## WHAT YOU SHOULD DO
Please output each line of the data exactly as it appears.

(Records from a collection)
/-- RESET PART is the link reset from the upper port and refused STATE from the service port. The link reset discards the job
state, requests HALT, makes the open CREDIT, keeps the tables, P, F and the plan counter, keeps the command queue with its
barriers releasable, the upper holding and the frames of the engine, withdraws RUN, PURGE RUN and SPEED CHANGE as at a declaration
and keeps SET VOID (haltFrames, which CausesStopThePartOrJoin gives), keeps the qualified levels, and continuous qualification
resumes in a part that leaves STANDBY; it frees a CONTROLLER capture and keeps a SERVICE one, and leads to UNCONFIGURED, STOPPING
with a PATH LOST cause that holds every defined zone, IDLE, or AWAIT CLEAR with the empty plan of the lowest-numbered covered
station, with the notices of that state (R29, R46, R56, R80, R82, R86, R95, R114, R119, R149, R156, R157, R165, R171, R187, R193).
The model's choices: the mode and mask that the freed capture keeps (log 18), the order of the frames that wait beside the HALT
(log 10), the free words of absent fields (log 14), that no report of the moment of a declaration is left (log 35), and that a
CONTROLLER capture is freed ahead of the events of the same reset, which it does not record (log 19). -/
def Obligations.ResetPartDiscardsTheJobState : Prop :=
  ∀ (q : Request) (s : State),
    (Awaits .service q 0x50 [] s →
      exec (.resetPart .service) s = .next (answered .service q .state [] (takeRequest .service s))) ∧
    (Awaits .upper q 0x50 [] s → ∃ t, exec (.resetPart .upper) s = .next t ∧
      repliesHeld .upper t = repliesHeld .upper s ++
        [{ tag := q.tag, status := .done, results := [t.sup.state.code] }] ∧
      creditHeld t = some { limit := 31, oldest := 0, isOpen := true } ∧ .halt ∈ controlHeld t ∧
      controlHeld t = (match s.link.lowerTx with
        | some (.pathControl f) => [f]
        | _ => []) ++ haltFrames s.link.pathControl ∧
      t.sup.resetCause = .link ∧ t.sup.heldReason = none ∧ t.sup.purge = none ∧ t.sup.speedWait = none ∧
      t.ret = { entries := [], expected := none, receiving := none } ∧ t.sets = { records := [], voidOrder := [] } ∧
      (∀ tag : Tag, t.trk.table[tag] = none) ∧ (∀ st : Station, t.trk.lists[st] = [] ∧ t.trk.slots[st] = none) ∧
      t.jam.deferred = [] ∧ t.fwd.request = none ∧ t.fwd.f = s.fwd.f ∧ t.fwd.limit = s.fwd.f ∧
      t.fwd.windowHold = true ∧ t.fwd.speed = s.fwd.speed ∧ t.tables = s.tables ∧ t.pos.p = s.pos.p ∧
      t.front.covers = s.front.covers ∧ t.reached = .nothing ∧ t.link.linkStarted = s.link.linkStarted ∧
      t.link.rxUpper = s.link.rxUpper ∧ t.link.rxLower = s.link.rxLower ∧
      (∀ st : Station, (t.front.stations[st]).raw = (s.front.stations[st]).raw ∧
        (t.front.stations[st]).qual = (s.front.stations[st]).qual) ∧
      (s.sup.state ≠ .standby → t.front = s.front) ∧ (s.sup.state = .standby → t.front.emit = true) ∧
      coveredStations s = (List.finRange 16).filter (fun st =>
        decide ((s.tables.stations[st]).defined = true ∧ (s.front.stations[st]).qual = true)) ∧
      (s.tables.checked = false → t.sup.state = .unconfigured ∧ t.plan = { plan := none, counter := s.plan.counter }) ∧
      (s.tables.checked = true → trackingEmpty s = false →
        t.sup.state = .stopping ∧
        (∃ zones : ZoneSet, (∀ z : Zone, zones.getLsbD z.val = (s.tables.zones[z]).defined) ∧
          t.jam.causes = [{ kind := .pathLost, station := none, cover := none, set := none, zones := zones,
                            sheet := none, pos := s.pos.p }] ∧ t.jam.more = false) ∧
        t.plan = { plan := none, counter := s.plan.counter } ∧ t.pos.settleFrom = some s.pos.clock) ∧
      (s.tables.checked = true → trackingEmpty s = true → coveredStations s = [] →
        t.sup.state = .idle ∧ t.plan = { plan := none, counter := s.plan.counter }) ∧
      (s.tables.checked = true → trackingEmpty s = true → coveredStations s ≠ [] → t.sup.state = .awaitClear) ∧
      (∀ st rest, s.tables.checked = true → trackingEmpty s = true → coveredStations s = st :: rest →
        let number := if s.plan.counter = 255 then 1 else s.plan.counter + 1
        t.plan = {
          plan := some {
            number := number, kind := .foreign, isOpen := true
            causes := [{ kind := .unexpected, station := some st, cover := none, set := none,
                         zones := zoneBit (s.tables.stations[st]).zone, sheet := none, pos := s.pos.p }]
            more := false, pos := s.pos.p, clear := zonesOf s.tables (coveredStations s), dispositions := []
            voided := [], resume := none, reprint := 0 }
          counter := number }) ∧
      (trackingEmpty s = true ∨ s.tables.checked = false → t.jam.causes = [] ∧ t.jam.more = false) ∧
      t.link.commands = s.link.commands.map (fun c => { c with mark := c.mark.map fun _ => [] }) ∧
      t.link.holding = s.link.holding.tail ∧ reportsHeld t = reportsHeld s ∧ t.link.forwarded = [] ∧
      (s.cap.owner = .controller →
        t.cap = { s.cap with owner := .free, state := .disarmed, post := none, buffer := [] }) ∧
      (s.cap.owner ≠ .controller → t.cap.owner = s.cap.owner ∧ t.cap.mode = s.cap.mode ∧ t.cap.mask = s.cap.mask ∧
        (s.cap.state ≠ .running → t.cap = s.cap)) ∧
      (s.cap.state ≠ .running ∨ s.cap.owner = .controller →
        s.link.lossCount = 0 → s.link.notices.length + 3 ≤ 48 →
        let entered := fun st : PartState => if s.sup.state = st then ([] : List Notice) else [.state st none]
        (s.tables.checked = false → noticesHeld t = noticesHeld s ++ entered .unconfigured) ∧
        (s.tables.checked = true → trackingEmpty s = false → ∃ c, t.jam.causes = [c] ∧
          noticesHeld t = noticesHeld s ++ .jam .declared 1 c (Config.absentWord s.free) :: entered .stopping) ∧
        (s.tables.checked = true → trackingEmpty s = true → coveredStations s = [] →
          noticesHeld t = noticesHeld s ++ entered .idle) ∧
        (∀ st rest, s.tables.checked = true → trackingEmpty s = true → coveredStations s = st :: rest →
          let summary : PlanSummary :=
            { number := t.plan.counter, kind := .foreign, causeCount := 1, more := false,
              clear := zonesOf s.tables (coveredStations s), resume := none, filler := Config.absentWord s.free,
              reprint := 0, unpicked := 0, lost := 0, salvage := 0, wasteDivert := 0, wasteAtDest := 0, voidedCount := 0 }
          noticesHeld t = noticesHeld s ++ .foreignSheet st :: .plan summary :: entered .awaitClear)))

/-! ### Pins and sensing -/

/-- P steps by one on each pulse, in every state, and wraps; a power-on or pin reset sets it to 0; nothing else changes it
(R19). -/
def Obligations.PulsesStepThePathPosition : Prop :=
  (∀ s : State, ∃ t, exec .encoderPulse s = .next t ∧ t.pos.p = s.pos.p + 1 ∧
    (s.pos.p = 4294967295 → t.pos.p = 0)) ∧
  (∀ s t : State, exec .powerOnReset s = .next t ∨ exec .pinReset s = .next t →
    t.pos.p = 0) ∧
  (∀ (c : Instr) (s t : State), c ≠ .encoderPulse → c ≠ .powerOnReset → c ≠ .pinReset →
    exec c s = .next t → t.pos.p = s.pos.p) ∧
  (∀ s t : State, s.pending = [] → step s = .next t → t.pos.p = s.pos.p)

## EXERCISE ANSWER
/-- RESET PART is the link reset from the upper port and refused STATE from the service port. The link reset discards the job
state, requests HALT, makes the open CREDIT, keeps the tables, P, F and the plan counter, keeps the command queue with its
barriers releasable, the upper holding and the frames of the engine, withdraws RUN, PURGE RUN and SPEED CHANGE as at a declaration
and keeps SET VOID (haltFrames, which CausesStopThePartOrJoin gives), keeps the qualified levels, and continuous qualification
resumes in a part that leaves STANDBY; it frees a CONTROLLER capture and keeps a SERVICE one, and leads to UNCONFIGURED, STOPPING
with a PATH LOST cause that holds every defined zone, IDLE, or AWAIT CLEAR with the empty plan of the lowest-numbered covered
station, with the notices of that state (R29, R46, R56, R80, R82, R86, R95, R114, R119, R149, R156, R157, R165, R171, R187, R193).
The model's choices: the mode and mask that the freed capture keeps (log 18), the order of the frames that wait beside the HALT
(log 10), the free words of absent fields (log 14), that no report of the moment of a declaration is left (log 35), and that a
CONTROLLER capture is freed ahead of the events of the same reset, which it does not record (log 19). -/
def Obligations.ResetPartDiscardsTheJobState : Prop :=
  ∀ (q : Request) (s : State),
    (Awaits .service q 0x50 [] s →
      exec (.resetPart .service) s = .next (answered .service q .state [] (takeRequest .service s))) ∧
    (Awaits .upper q 0x50 [] s → ∃ t, exec (.resetPart .upper) s = .next t ∧
      repliesHeld .upper t = repliesHeld .upper s ++
        [{ tag := q.tag, status := .done, results := [t.sup.state.code] }] ∧
      creditHeld t = some { limit := 31, oldest := 0, isOpen := true } ∧ .halt ∈ controlHeld t ∧
      controlHeld t = (match s.link.lowerTx with
        | some (.pathControl f) => [f]
        | _ => []) ++ haltFrames s.link.pathControl ∧
      t.sup.resetCause = .link ∧ t.sup.heldReason = none ∧ t.sup.purge = none ∧ t.sup.speedWait = none ∧
      t.ret = { entries := [], expected := none, receiving := none } ∧ t.sets = { records := [], voidOrder := [] } ∧
      (∀ tag : Tag, t.trk.table[tag] = none) ∧ (∀ st : Station, t.trk.lists[st] = [] ∧ t.trk.slots[st] = none) ∧
      t.jam.deferred = [] ∧ t.fwd.request = none ∧ t.fwd.f = s.fwd.f ∧ t.fwd.limit = s.fwd.f ∧
      t.fwd.windowHold = true ∧ t.fwd.speed = s.fwd.speed ∧ t.tables = s.tables ∧ t.pos.p = s.pos.p ∧
      t.front.covers = s.front.covers ∧ t.reached = .nothing ∧ t.link.linkStarted = s.link.linkStarted ∧
      t.link.rxUpper = s.link.rxUpper ∧ t.link.rxLower = s.link.rxLower ∧
      (∀ st : Station, (t.front.stations[st]).raw = (s.front.stations[st]).raw ∧
        (t.front.stations[st]).qual = (s.front.stations[st]).qual) ∧
      (s.sup.state ≠ .standby → t.front = s.front) ∧ (s.sup.state = .standby → t.front.emit = true) ∧
      coveredStations s = (List.finRange 16).filter (fun st =>
        decide ((s.tables.stations[st]).defined = true ∧ (s.front.stations[st]).qual = true)) ∧
      (s.tables.checked = false → t.sup.state = .unconfigured ∧ t.plan = { plan := none, counter := s.plan.counter }) ∧
      (s.tables.checked = true → trackingEmpty s = false →
        t.sup.state = .stopping ∧
        (∃ zones : ZoneSet, (∀ z : Zone, zones.getLsbD z.val = (s.tables.zones[z]).defined) ∧
          t.jam.causes = [{ kind := .pathLost, station := none, cover := none, set := none, zones := zones,
                            sheet := none, pos := s.pos.p }] ∧ t.jam.more = false) ∧
        t.plan = { plan := none, counter := s.plan.counter } ∧ t.pos.settleFrom = some s.pos.clock) ∧
      (s.tables.checked = true → trackingEmpty s = true → coveredStations s = [] →
        t.sup.state = .idle ∧ t.plan = { plan := none, counter := s.plan.counter }) ∧
      (s.tables.checked = true → trackingEmpty s = true → coveredStations s ≠ [] → t.sup.state = .awaitClear) ∧
      (∀ st rest, s.tables.checked = true → trackingEmpty s = true → coveredStations s = st :: rest →
        let number := if s.plan.counter = 255 then 1 else s.plan.counter + 1
        t.plan = {
          plan := some {
            number := number, kind := .foreign, isOpen := true
            causes := [{ kind := .unexpected, station := some st, cover := none, set := none,
                         zones := zoneBit (s.tables.stations[st]).zone, sheet := none, pos := s.pos.p }]
            more := false, pos := s.pos.p, clear := zonesOf s.tables (coveredStations s), dispositions := []
            voided := [], resume := none, reprint := 0 }
          counter := number }) ∧
      (trackingEmpty s = true ∨ s.tables.checked = false → t.jam.causes = [] ∧ t.jam.more = false) ∧
      t.link.commands = s.link.commands.map (fun c => { c with mark := c.mark.map fun _ => [] }) ∧
      t.link.holding = s.link.holding.tail ∧ reportsHeld t = reportsHeld s ∧ t.link.forwarded = [] ∧
      (s.cap.owner = .controller →
        t.cap = { s.cap with owner := .free, state := .disarmed, post := none, buffer := [] }) ∧
      (s.cap.owner ≠ .controller → t.cap.owner = s.cap.owner ∧ t.cap.mode = s.cap.mode ∧ t.cap.mask = s.cap.mask ∧
        (s.cap.state ≠ .running → t.cap = s.cap)) ∧
      (s.cap.state ≠ .running ∨ s.cap.owner = .controller →
        s.link.lossCount = 0 → s.link.notices.length + 3 ≤ 48 →
        let entered := fun st : PartState => if s.sup.state = st then ([] : List Notice) else [.state st none]
        (s.tables.checked = false → noticesHeld t = noticesHeld s ++ entered .unconfigured) ∧
        (s.tables.checked = true → trackingEmpty s = false → ∃ c, t.jam.causes = [c] ∧
          noticesHeld t = noticesHeld s ++ .jam .declared 1 c (Config.absentWord s.free) :: entered .stopping) ∧
        (s.tables.checked = true → trackingEmpty s = true → coveredStations s = [] →
          noticesHeld t = noticesHeld s ++ entered .idle) ∧
        (∀ st rest, s.tables.checked = true → trackingEmpty s = true → coveredStations s = st :: rest →
          let summary : PlanSummary :=
            { number := t.plan.counter, kind := .foreign, causeCount := 1, more := false,
              clear := zonesOf s.tables (coveredStations s), resume := none, filler := Config.absentWord s.free,
              reprint := 0, unpicked := 0, lost := 0, salvage := 0, wasteDivert := 0, wasteAtDest := 0, voidedCount := 0 }
          noticesHeld t = noticesHeld s ++ .foreignSheet st :: .plan summary :: entered .awaitClear)))

/-! ### Pins and sensing -/

/-- P steps by one on each pulse, in every state, and wraps; a power-on or pin reset sets it to 0; nothing else changes it
(R19). -/
def Obligations.PulsesStepThePathPosition : Prop :=
  (∀ s : State, ∃ t, exec .encoderPulse s = .next t ∧ t.pos.p = s.pos.p + 1 ∧
    (s.pos.p = 4294967295 → t.pos.p = 0)) ∧
  (∀ s t : State, exec .powerOnReset s = .next t ∨ exec .pinReset s = .next t →
    t.pos.p = 0) ∧
  (∀ (c : Instr) (s t : State), c ≠ .encoderPulse → c ≠ .powerOnReset → c ≠ .pinReset →
    exec c s = .next t → t.pos.p = s.pos.p) ∧
  (∀ s t : State, s.pending = [] → step s = .next t → t.pos.p = s.pos.p)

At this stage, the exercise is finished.